1. A Bittersweet Age
Éothain
The heat of summer rolls down my back as I urge my horse into a canter, willing the wind from the motion to ease the blaze of the sun. Alongside me, Brithwyn does the same, her hair bouncing back from her shoulders, sprung loose from its haphazard plaits.
"Pity it's too hot too race," she says in a voice that somehow over the last six months of my absence has grown huskier, deeper than the girlish lilt I remember from before.
"You would lose, anyway," I retort with a grin.
"Never," she says, tossing her hair. "Someone has grown too big for his Rohirrim britches." She pulls ahead, and instead of nudging my horse to catch up, I hang back , watching her. For some reason, I am perplexed. At thirteen, three years younger to my sixteen, she seems suddenly an enigma. She is no longer quite the child I had grown up with, but neither is she a woman. Indeed, she is still clad like a child, her skirts, riding up around her knees, revealing bare legs and feet – she is riding bareback. The sight should be no different from the summers before, and yet it is – those legs, golden from months in the sun, are round and shapely. And though her tunic is loose, when she moves I catch a glimpse of two small but very present curves that certainly were never there before.
From the sight of her bare legs, I find it hard to tear my eyes away, and am disgusted with myself. She's a child. She's almost a woman. She's my friend.
"Éothain?" her voice breaks my thoughts and I realize she has slowed her grey mare – a borrowed horse - to a walk, waiting for me to catch up. "That scowl will get stuck on your face. Are you all right?"
I force a laugh. "I'm all right. Just thinking about something."
She studies me, frank as ever. "About what?" I don't answer, and she shrugs. "Fine." We ride on in silence for a while, though she glances at me curiously now and then, as if she expects me to speak. Finally, she says, "You've changed, Éothain."
It is my turn to shrug. "So have you."
"Yes," she replies. "Only perhaps not as much." She smiles a bit ruefully. "You're becoming a man."

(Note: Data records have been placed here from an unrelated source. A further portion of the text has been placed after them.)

/-- The key schedule is the key after `level` iterations. -/
theorem keySchedule_eq_ksTrace (s : State) (seed : Word) (level : Byte) :
    keySchedule s seed level
      = (ksTrace (ciphOf s.params) (keyTable s) ((ciphOf s.params).auxInit seed) level.toNat).1 := by
  rw [← Nat.zero_add level.toNat, ← ksIterate_ksTrace, Nat.zero_add]
  rfl

/-- The key schedule depends on the launch and KEYROM alone (L1 of R122). -/
theorem keySchedule_congr {s t : State} (hp : t.params = s.params) (hk : t.keyrom = s.keyrom) (seed : Word) (level : Byte) :
    keySchedule t seed level = keySchedule s seed level := by
  rw [keySchedule, keySchedule, keyTable, keyTable, hp, hk]

/-- Completing a command between commands writes the response alone. -/
theorem finishOk_of_idle {s : State} (h : s.activity = .idle) (v : Value) : finishOk v s = { s with resp := some (.ok v) } := by
  rw [finishOk, respond, ← h]

/-- KINIT is never refused (R123). -/
theorem exec_kinit (seed : Word) (level : Byte) (s : State) :
    exec (.kinit seed level) s = .next (finishOk .none { s with
      ks := keySchedule s seed level
      acc := (ciphOf s.params).accInit (keySchedule s seed level) seed level
      krdy := true }) := rfl

/-- Settles O16: the iterations of the key schedule are those of its trace. -/
theorem kinitKeySchedule : Obligations.KinitKeySchedule := by
  intro s seed level ha
  refine ⟨ksTrace (ciphOf s.params) (keyTable s) ((ciphOf s.params).auxInit seed), rfl, fun _ => rfl, ?_⟩
  rw [exec_kinit, finishOk_of_idle (by exact ha), keySchedule_eq_ksTrace]

/-- Settles O17: without an iteration the key is KEYTABLE, whose words are those of KEYROM. -/
theorem kinitLevelZero : Obligations.KinitLevelZero := by
  intro s seed
  refine ⟨_, exec_kinit seed 0 s, keySchedule_length s seed 0, fun i hi => ?_⟩
  show (keyTable s).getD i 0 = keyRom s.keyrom i
  simp [keyTable, List.getD_eq_getElem?_getD, hi]

/-- The key and the accumulators after KINIT are the same from every state of a launch with the same KEYROM (L1 of R122). -/
theorem exec_kinit_of_launch {s t : State} (hp : t.params = s.params) (hk : t.keyrom = s.keyrom) (seed : Word) (level : Byte) :
    ∃ u, exec (.kinit seed level) t = .next u ∧ u.ks = keySchedule s seed level
      ∧ u.acc = (ciphOf s.params).accInit (keySchedule s seed level) seed level ∧ u.krdy = true
      ∧ u.params = s.params ∧ u.keyrom = s.keyrom := by
  refine ⟨_, exec_kinit seed level t, keySchedule_congr hp hk seed level, ?_, rfl, hp, hk⟩
  rw [finishOk_acc, hp, keySchedule_congr hp hk]
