-- ==== Sys2Proof/Machine/SkipRle.lean ====
section
/-! DEFINITION. The skip-RLE tile-update encoder and the frame records (spec/43_skip_rle.md). -/

namespace Sys2Proof.Machine

/-- The gap loop of `SkipEncode` (R180): while the gap is at least 255, emit 255 and take 255 off; then emit
what is left. The first argument bounds the turns of the loop. -/
def skipLoop : Nat → Nat → List Byte
  | 0, gap => [BitVec.ofNat 8 gap]
  | fuel + 1, gap => if gap ≥ 255 then 255 :: skipLoop fuel (gap - 255) else [BitVec.ofNat 8 gap]

/-- The skip bytes of a gap (R180, R181); a gap takes fewer turns of the loop than its value. -/
def skipBytes (gap : Nat) : List Byte := skipLoop gap gap

/-- The body of `SkipEncode` (R180) from a given `prevIndex` on. -/
def skipEncodeFrom (cur : Nat → List Byte) : Nat → List Nat → List Byte
  | _, [] => []
  | prevIndex, t :: rest => skipBytes (t - prevIndex) ++ cur t ++ skipEncodeFrom cur (t + 1) rest

/-- `SkipEncode(U, cur)` (R180): `prevIndex` starts at 0 in every record (R182). -/
def skipEncode (U : List Nat) (cur : Nat → List Byte) : List Byte := skipEncodeFrom cur 0 U

/-- The flags byte: bit 0 says keyframe, the others are 0 (30_encoding.md R96). -/
def flagsByte (isKey : Bool) : Byte := (BitVec.ofBool isKey).setWidth 8

/-- `RecordSkip` (R183). -/
def recordSkip (isKey : Bool) (U : List Nat) (cur : Nat → List Byte) : List Byte :=
  [flagsByte isKey] ++ le16 U.length ++ skipEncode U cur

/-- `RecordFlat` (R184). -/
def recordFlat (U : List Nat) (cur : Nat → List Byte) : List Byte :=
  le16 U.length ++ U.flatMap fun t => le16 t ++ cur t

/-- The record of the current frame, in the form `RECFMT` selects (30_encoding.md R86, 44_commands.md R216). -/
def State.record (s : State) : List Byte :=
  if s.actCfg.recfmt then recordFlat s.updates s.packTile else recordSkip s.isKey s.updates s.packTile

end Sys2Proof.Machine
end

After a moment, I nod, pleased but trying not to show it. She looks away, on to the horizon – we are coming up over a rise in the grassy hills. Beneath us, the land seems to stretch on down forever, the golden grass rippling slightly in the breeze, dappled in shadows where the light does not reach it.
"I expect you will not want to spend time with me anymore." Her voice has grown quieter than before.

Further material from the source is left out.